Calzaghe’s unorthodox style is often described as ‘awkward’ by both victims and analysts alike. As a result, he often finds himself off-balance which leaves him wide open for counters. To date, he has not faced someone capable of exploiting these weaknesses, but then again, he has never faced someone as capable as Hopkins—a fact which seems to be going unnoticed by all too many.
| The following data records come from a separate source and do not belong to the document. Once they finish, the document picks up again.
@[simp] theorem State.curePoison_pending (s : State) (line : Nat) : (s.curePoison line).pending = s.pending := rfl
@[simp] theorem State.curePoison_regs (s : State) (line : Nat) : (s.curePoison line).regs = s.regs := rfl
@[simp] theorem State.curePoison_seqs (s : State) (line : Nat) : (s.curePoison line).seqs = s.seqs := rfl
@[simp] theorem State.curePoison_free (s : State) (line : Nat) : (s.curePoison line).free = s.free := rfl
@[simp] theorem State.curePoison_extents (s : State) (line : Nat) : (s.curePoison line).extents = s.extents := rfl
@[simp] theorem State.curePoison_revoking (s : State) (line : Nat) : (s.curePoison line).revoking = s.revoking := rfl
@[simp] theorem State.curePoison_cad (s : State) (line : Nat) : (s.curePoison line).cad = s.cad := rfl
@[simp] theorem State.curePoison_stk (s : State) (line : Nat) : (s.curePoison line).stk = s.stk := rfl
@[simp] theorem State.curePoison_paths (s : State) (line : Nat) : (s.curePoison line).paths = s.paths := rfl
@[simp] theorem State.curePoison_tier (s : State) (line : Nat) : (s.curePoison line).tier = s.tier := rfl
@[simp] theorem State.curePoison_tiles (s : State) (line : Nat) : (s.curePoison line).tiles = s.tiles := rfl
@[simp] theorem State.curePoison_tlc (s : State) (line : Nat) : (s.curePoison line).tlc = s.tlc := rfl
@[simp] theorem State.curePoison_tlcDown (s : State) (line : Nat) : (s.curePoison line).tlcDown = s.tlcDown := rfl
@[simp] theorem State.curePoison_coll (s : State) (line : Nat) : (s.curePoison line).coll = s.coll := rfl
@[simp] theorem State.curePoison_pnm (s : State) (line : Nat) : (s.curePoison line).pnm = s.pnm := rfl
@[simp] theorem State.curePoison_trav (s : State) (line : Nat) : (s.curePoison line).trav = s.trav := rfl
@[simp] theorem State.curePoison_xc (s : State) (line : Nat) : (s.curePoison line).xc = s.xc := rfl
@[simp] theorem State.curePoison_links (s : State) (line : Nat) : (s.curePoison line).links = s.links := rfl
@[simp] theorem State.curePoison_sw (s : State) (line : Nat) : (s.curePoison line).sw = s.sw := rfl
@[simp] theorem State.curePoison_traf (s : State) (line : Nat) : (s.curePoison line).traf = s.traf := rfl
@[simp] theorem State.curePoison_roce (s : State) (line : Nat) : (s.curePoison line).roce = s.roce := rfl
@[simp] theorem State.curePoison_parcels (s : State) (line : Nat) : (s.curePoison line).parcels = s.parcels := rfl
@[simp] theorem State.curePoison_recov (s : State) (line : Nat) : (s.curePoison line).recov = s.recov := rfl
@[simp] theorem State.curePoison_sec (s : State) (line : Nat) : (s.curePoison line).sec = s.sec := rfl
@[simp] theorem State.curePoison_nonce (s : State) (line : Nat) : (s.curePoison line).nonce = s.nonce := rfl
@[simp] theorem State.curePoison_boot (s : State) (line : Nat) : (s.curePoison line).boot = s.boot := rfl
@[simp] theorem State.curePoison_mgmt (s : State) (line : Nat) : (s.curePoison line).mgmt = s.mgmt := rfl
@[simp] theorem State.curePoison_out (s : State) (line : Nat) : (s.curePoison line).out = s.out := rfl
I believe that Hopkins defensive nature combined with impeccable counter-punching capabilities will certainly keep Joe on his toes. Calzaghe will need to be much more careful than he was against one-dimensional fighters like Lacy, and he will need to be much more tactical in his planning than he was against someone without a back-up plan like Kessler. Hopkins is a multi-dimensional fighter whose adaptability inside the ring makes him difficult to ‘figure out’. No doubt the seasoned vet will have a few tricks up his sleeve.
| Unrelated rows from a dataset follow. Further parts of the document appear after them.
-- ==== Sys2Proof/Tests/Slice0.lean ====
section
/-!
SUPPORT. Small states and packets, well-formedness at work, and for each statement states and operands that meet its hypotheses.
-/
namespace Sys2Proof.Machine

set_option Elab.async false
set_option linter.unusedVariables false

/-- Parcel 0 is ACTIVE, binds job tag 0 and holds stake group 0; extent 0 is its versioned window of one page that shows extent 2, and extent
1 its staging extent. -/
def tGranted : State :=
  let s := ((((State.reset.setPclState 0 2).setReg (rPclGrant 0 7) 1).setReg (rPclGrant 0 4) 1).setReg (rStkWaitLimit 0) 1)
  { s with extents := [
      (0, { owner := 0, base := 0x200000000000, pages := 1, rd := true, vers := true, visible := 2, state := .valid }),
      (1, { owner := 0, base := 0, pages := 1, rd := true, wr := true, state := .valid }),
      (2, { owner := 0, base := 0x1000, pages := 1, rd := true, wr := true, state := .valid })] }

/-- A request on stake 0 with an OPERAND and a WAIT, scope LINE. -/
def tStakeReq (op : BitVec 8) (operand wait : Nat) : Packet :=
  { opcode := op, len := 16, gfa := 0x3FFE00000000, payload := leBytes 8 operand ++ leBytes 8 (wait * 2 ^ 16) }

def tParked : Parked := { stake := 0, target := 1, scope := 0, req := {} }

/-- One tracked request with a purpose. -/
def tTracked (u : Purpose) (op : BitVec 8) : State :=
  { State.reset with recov := { trackers := [{ req := { opcode := op }, purpose := u, dest := 0 }] } }

/-- As `tGranted`, with extent 3 a coherent window of one page, its lines homed at slice 2, and every slice ready. -/
def tCoherent : State :=
  let s := (List.range 4).foldl (fun s n => (s.setBit (rCadCtl n) 0 true).setBit (rCadStat n) 0 true) tGranted
  { s with extents := s.extents ++ [(3, { owner := 0, base := 0x2000, pages := 1, rd := true, wr := true, coh := true, state := .valid })] }

/-- The proxy entry of a line of Tiolo 1 that no local agent holds any longer. -/
def tProxyHolds : State := State.reset.putEntry 2 0x8000000040 { gstate := .s }

/-- Replication runs in slice 2 with room for one page. -/
def tReplica : State := (tCoherent.setBit (rCadCtl 2) 2 true).setReg (rCadReplCtl 2) (2 ^ 32)

/-- The same, extent 3 replicable, and every line of its page held here. -/
def tReplPage : State :=
  let s := { tReplica with extents := tReplica.extents.map (fun (e : Nat × Extent) => if e.1 == 3 then (3, { e.2 with repl := true }) else e) }
  s.modSlice 2 (fun c => { c with entries := (pageLines 2).map (fun k => (k, ({} : DirEntry).addSharer 32)), lru := pageLines 2 })

/-- A request of one cell for port 5, admitted, and the state after reset with one packet in the buffer. -/
def tStored : Stored := { id := 0, pkt := { opcode := 0x01 }, input := 5, cells := 1, account := none, admitted := true, outs := [(5, 0)] }
def tBuffer (x : Stored) : State := { State.reset with sw := { buf := [x], nextId := 1 } }

def tSample : Sample := { seq := 0, port := 0, cls := 0, trunc := false, masked := false, len := 0, cycle := 0, k := 0, pkt := {}, dropped := 0 }

/-- A 64 B tier descriptor of scope TIOLO: object, offset, addresses, length; its record at 0. -/
def tDesc (obj off a b len : Nat) : Packet :=
  { len := 64, agent := 0x900, payload := leBytes 8 0x100 ++ leBytes 8 obj ++ leBytes 8 off ++ leBytes 8 a ++ leBytes 8 b ++ leBytes 8 len ++
    leBytes 8 0 ++ leBytes 8 0 }

/-- As `tGranted`, with mounted and writable tiers, one flash target, the tier cache on, quotas, object 5 of one unit, extent 3 a cached window of
the first module page, and that page in a frame. -/
def tTier : State :=
  let s := (((((tGranted.setBit rTlStat 0 true).setBit rTierWe 0 true).setBit rTierWe 1 true).setBit rTcPool 0 true).setReg (rFcStat 0) 0x101)
  { s with
    tier := { objs := [(5, { owner := 0, size := 1, key := 1 })], quotas := [(0, { t0 := 16, t1 := 16, t2 := 16, objs := 16 })],
              frames := [(0x100000000, { parcel := 0, pool := 0x7000000000 })] }
    extents := s.extents ++ [(3, { owner := 0, base := 0x100000000000, pages := 1, rd := true, wr := true, wb := true, state := .valid })] }

def tEndedCmd : TierCmd := { id := 3, parcel := 0, op := 1, desc := [], req := {}, phase := .ended }
def tEnded : State := { State.reset with tier := { cmds := [tEndedCmd] } }

/-- One unit in block 4 of a mounted, writable T2 with one target; block 5 is worn. -/
def tFlash : State :=
  let s := ((State.reset.setBit rTlStat 0 true).setBit rTierWe 1 true).setReg (rFcStat 0) 0x101
  { s.setFld rTlCtl 63 48 1 with tier := { units := [(0, { block := 4 })], blocks := [(5, { erases := 9 })] } }

/-- A tile instruction word from its fields (R205). -/
def tWord (op fmt dst s1 s2 s3 dt imm : Nat) : Nat :=
  op * 2 ^ 56 + fmt * 2 ^ 52 + dst * 2 ^ 46 + s1 * 2 ^ 40 + s2 * 2 ^ 34 + s3 * 2 ^ 28 + dt * 2 ^ 24 + imm

/-- Context 0 of tile 0 runs at PC 0, where this word stands, with lane 0 and some registers set. -/
def tTileAt (w : Nat) : State :=
  { State.reset with tiles := [(0, {
      sram := memWrite [] 0 (leBytes 8 w)
      lanes := [(0, { owner := some 0 })]
      ctxs := [(0, { state := .running, s := [(1, 5), (2, 3)], a := [(1, 0x40000)], p := [(1, 0x00FF)], lanes := [0],
                     v := [(1, 0x4000000040000000), (2, 0x3F80000041000000)] })] })] }

/-- The same, the context bound by binding 0 of KERNEL kind. -/
def tBound (w : Nat) : State :=
  let s := tTileAt w
  s.setTile 0 { (s.setCtx 0 0 { s.ctx 0 0 with bound := some 0 }).tile 0 with bindings := [(0, { ctx := 0, builtin := false, job := 0, plan := 0, flow := 0 })] }

/-- The same, its one binding's queue and what it delivered. -/
def tArrived (w : Nat) (q d : List Arrival) : State :=
  let s := tBound w
  s.setTile 0 { s.tile 0 with bindings := [(0, { ctx := 0, builtin := false, job := 0, plan := 0, flow := 0, queue := q, delivered := d })] }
Paul Williams looked sensational against a defensive misfit like Margarito, but when pitted against an opponent who could move and counter, he looked mediocre. Likewise, Calzaghe also looked sensational when pitted against offensive-minded fighters like Kessler and Lacy. How will he look when he squares off against the much more defensively talented Hopkins? I cannot say for sure, but I feel we will see a greatly reduced punch output on the part of Calzaghe. I am not saying that this analogy is by any means perfect, but I certainly believe it helps highlight my point—there are ways of slowing down fighters with high work rates.
In fact, Calzaghe himself probably realizes that it will take more than work rate alone to get the best of Bernard Hopkins. Calzaghe is a very intelligent fighter who is much too smart to rely on such a poor strategy. He also probably has a better idea of what he is up against than do the majority of fans, pundits and odds-makers. Expect him to fight a much more tactical bout than we are accustomed to seeing, and expect him to pick and choose his punches much more carefully. Otherwise, we may see a one-sided exhibition from ‘Old Man Popkins’.